Alla fine, però, il risultato è stato ben diverso da quello prospettato dal 93: pole position, vittoria nella Sprint, giro veloce e vittoria nella gara della domenica.
Durante la conferenza stampa post-gara, alla quale erano presenti i piloti del podio Pedro Acosta e Pecco Bagnaia, Marquez ha continuato a sostenere che un weekend così dominante non fosse nei piani. Secondo lo spagnolo, le caratteristiche del tracciato ungherese, con una netta prevalenza di curve a sinistra, hanno avuto un ruolo determinante nel risultato finale.

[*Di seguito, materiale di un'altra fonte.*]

-- ==== Sys2Proof/Laws/BelayFrame.lean ====
section
/-! SUPPORT. What each operation of `Machine/Belay.lean` may change, and that it changes nothing else. -/

namespace Sys2Proof.Machine

theorem belayLogAdd_keeps (s : State) (kind : Nat) (id : Nat) (t : Nat) (old : Nat) (new : Nat) :
    Keeps [.belay] [] s (belayLogAdd s kind id t old new) := by
  unfold belayLogAdd
  extract_lets y0
  clear_value y0
  exact Keeps.step (updBelay_keeps _ _) (Keeps.refl _) (by decide)

theorem gridNext_keeps (s : State) :
    Keeps [.tick, .flt, .time, .str, .belay, .chop] [] s (gridNext s) := by
  unfold gridNext
  extract_lets y0
  refine Keeps.cut (s := y0) ?_ fun h30 => ?_
  · unfold y0
    split
    · exact Keeps.step (advanceTo_keeps _ _) (Keeps.refl _) (by decide)
    · exact Keeps.refl _
  clear_value y0
  exact Keeps.step (updBelay_keeps _ _) h30 (by decide)

theorem hbArrive_keeps (s : State) (p : Nat) :
    Keeps [.belay] [] s (hbArrive s p) := by
  unfold hbArrive
  exact Keeps.step (updBelay_keeps _ _) (Keeps.refl _) (by decide)

theorem internalPass_keeps (s : State) (i : Nat) :
    Keeps [.belay] [] s (internalPass s i) := by
  unfold internalPass
  exact Keeps.step (updBelay_keeps _ _) (Keeps.refl _) (by decide)

theorem safetyLogReadBody_keeps (c : Cmd) (s : State) :
    ResKeeps [] [] s (safetyLogReadBody c s) := by
  unfold safetyLogReadBody
  extract_lets y0 y1
  clear_value y0 y1
  refine ResKeeps.check ?_
  show Keeps _ _ _ _
  exact Keeps.refl _

theorem sessionEnd_keeps (s : State) :
    Keeps [.belay] [] s (sessionEnd s) := by
  unfold sessionEnd
  refine Keeps.ite ?_ ?_
  · refine Keeps.step (updBelay_keeps _ _) ?_ (by decide)
    exact Keeps.step (belayLogAdd_keeps _ _ _ _ _ _) (Keeps.refl _) (by decide)
  · exact Keeps.refl _

theorem siRunEnd_keeps (s : State) (n : Nat) :
    Keeps [.belay, .freeCtr] [P.SAFE_DISC_EVENTS] s (siRunEnd s n) := by
  unfold siRunEnd
  extract_lets y0 y1
  clear_value y0
  refine Keeps.cut (s := y1) ?_ fun h30 => ?_
  · unfold y1
    exact Keeps.step (updSi_keeps _ _ _) (Keeps.refl _) (by decide)
  clear_value y1
  refine Keeps.ite ?_ ?_
  · exact Keeps.step (incP_keeps _ _ _) h30 (by decide)
  · exact h30

theorem unlatch_keeps (s : State) (m : Nat) :
    Keeps [.belay] [] s (unlatch s m) := by
  unfold unlatch
  exact Keeps.step (updBelay_keeps _ _) (Keeps.refl _) (by decide)

theorem safetyLockBody_keeps (a : Cmd) (s : State) :
    ResKeeps [.belay] [] s (safetyLockBody a s) := by
  unfold safetyLockBody
  refine ResKeeps.done ?_
  refine Keeps.ite ?_ ?_
  · exact Keeps.step (updBelay_keeps _ _) (Keeps.step (sessionEnd_keeps _) (Keeps.refl _) (by decide)) (by decide)
  · exact Keeps.refl _

theorem safetyUnlockBody_keeps (c : Cmd) (s : State) :
    ResKeeps [.belay, .freeCtr] [P.SAFE_UNLOCK_FAIL] s (safetyUnlockBody c s) := by
  unfold safetyUnlockBody
  extract_lets y0 y1 y2 y3 y4 y5 y6 y7
  clear_value y0 y2 y4 y5
  refine ResKeeps.cut (s := y3) ?_ fun h30 => ?_
  · unfold y3
    refine Keeps.step (belayLogAdd_keeps _ _ _ _ _ _) ?_ (by decide)
    exact Keeps.step (incP_keeps _ _ _) (Keeps.refl _) (by decide)
  clear_value y3
  refine ResKeeps.cut (s := y6) ?_ fun h31 => ?_
  · unfold y6
    exact Keeps.step (sessionEnd_keeps _) (Keeps.refl _) (by decide)
  clear_value y6
  refine ResKeeps.cut (s := y7) ?_ fun h32 => ?_
  · unfold y7
    exact Keeps.step (updBelay_keeps _ _) h31 (by decide)
  clear_value y7
  refine ResKeeps.ite ?_ ?_
  · unfold y1
    show Keeps _ _ _ _
    exact Keeps.step (incP_keeps _ _ _) (Keeps.refl _) (by decide)
  · refine ResKeeps.ite ?_ ?_
    · unfold y1
      show Keeps _ _ _ _
      exact Keeps.step (updBelay_keeps _ _) h30 (by decide)
    · show Keeps _ _ _ _
      exact Keeps.step (belayLogAdd_keeps _ _ _ _ _ _) h32 (by decide)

Le sue parole hanno però suscitato una reazione scherzosa da parte di Bagnaia, seduto accanto a lui dopo aver concluso la gara in terza posizione. Notando il segno del no con la testa del pilota italiano, uno dei giornalisti presenti gli ha chiesto le motivazioni e la risposta è stata: "Stavo pensando che non giocherei mai a poker con Marc".
Una battuta che ha scatenato le risate nella sala stampa, compresa quella dello stesso Marquez. A rincarare la dose ci ha pensato anche Acosta, che ha aggiunto con ironia: "I campioni del mondo mentono sempre".
Il weekend ungherese ha rappresentato un passaggio importante nella lotta al titolo per il 93. Grazie al suo dominio, unito al ritiro dei piloti Aprilia nel GP, Marquez ha recuperato 30 punti in classifica, riducendo il proprio distacco dalla vetta a 72.
Ora l'attenzione si sposta su Brno, dove la settimana di pausa potrebbe consentire allo spagnolo di presentarsi in Repubblica Ceca in condizioni fisiche ancora migliori e continuare la sua rincorsa al titolo.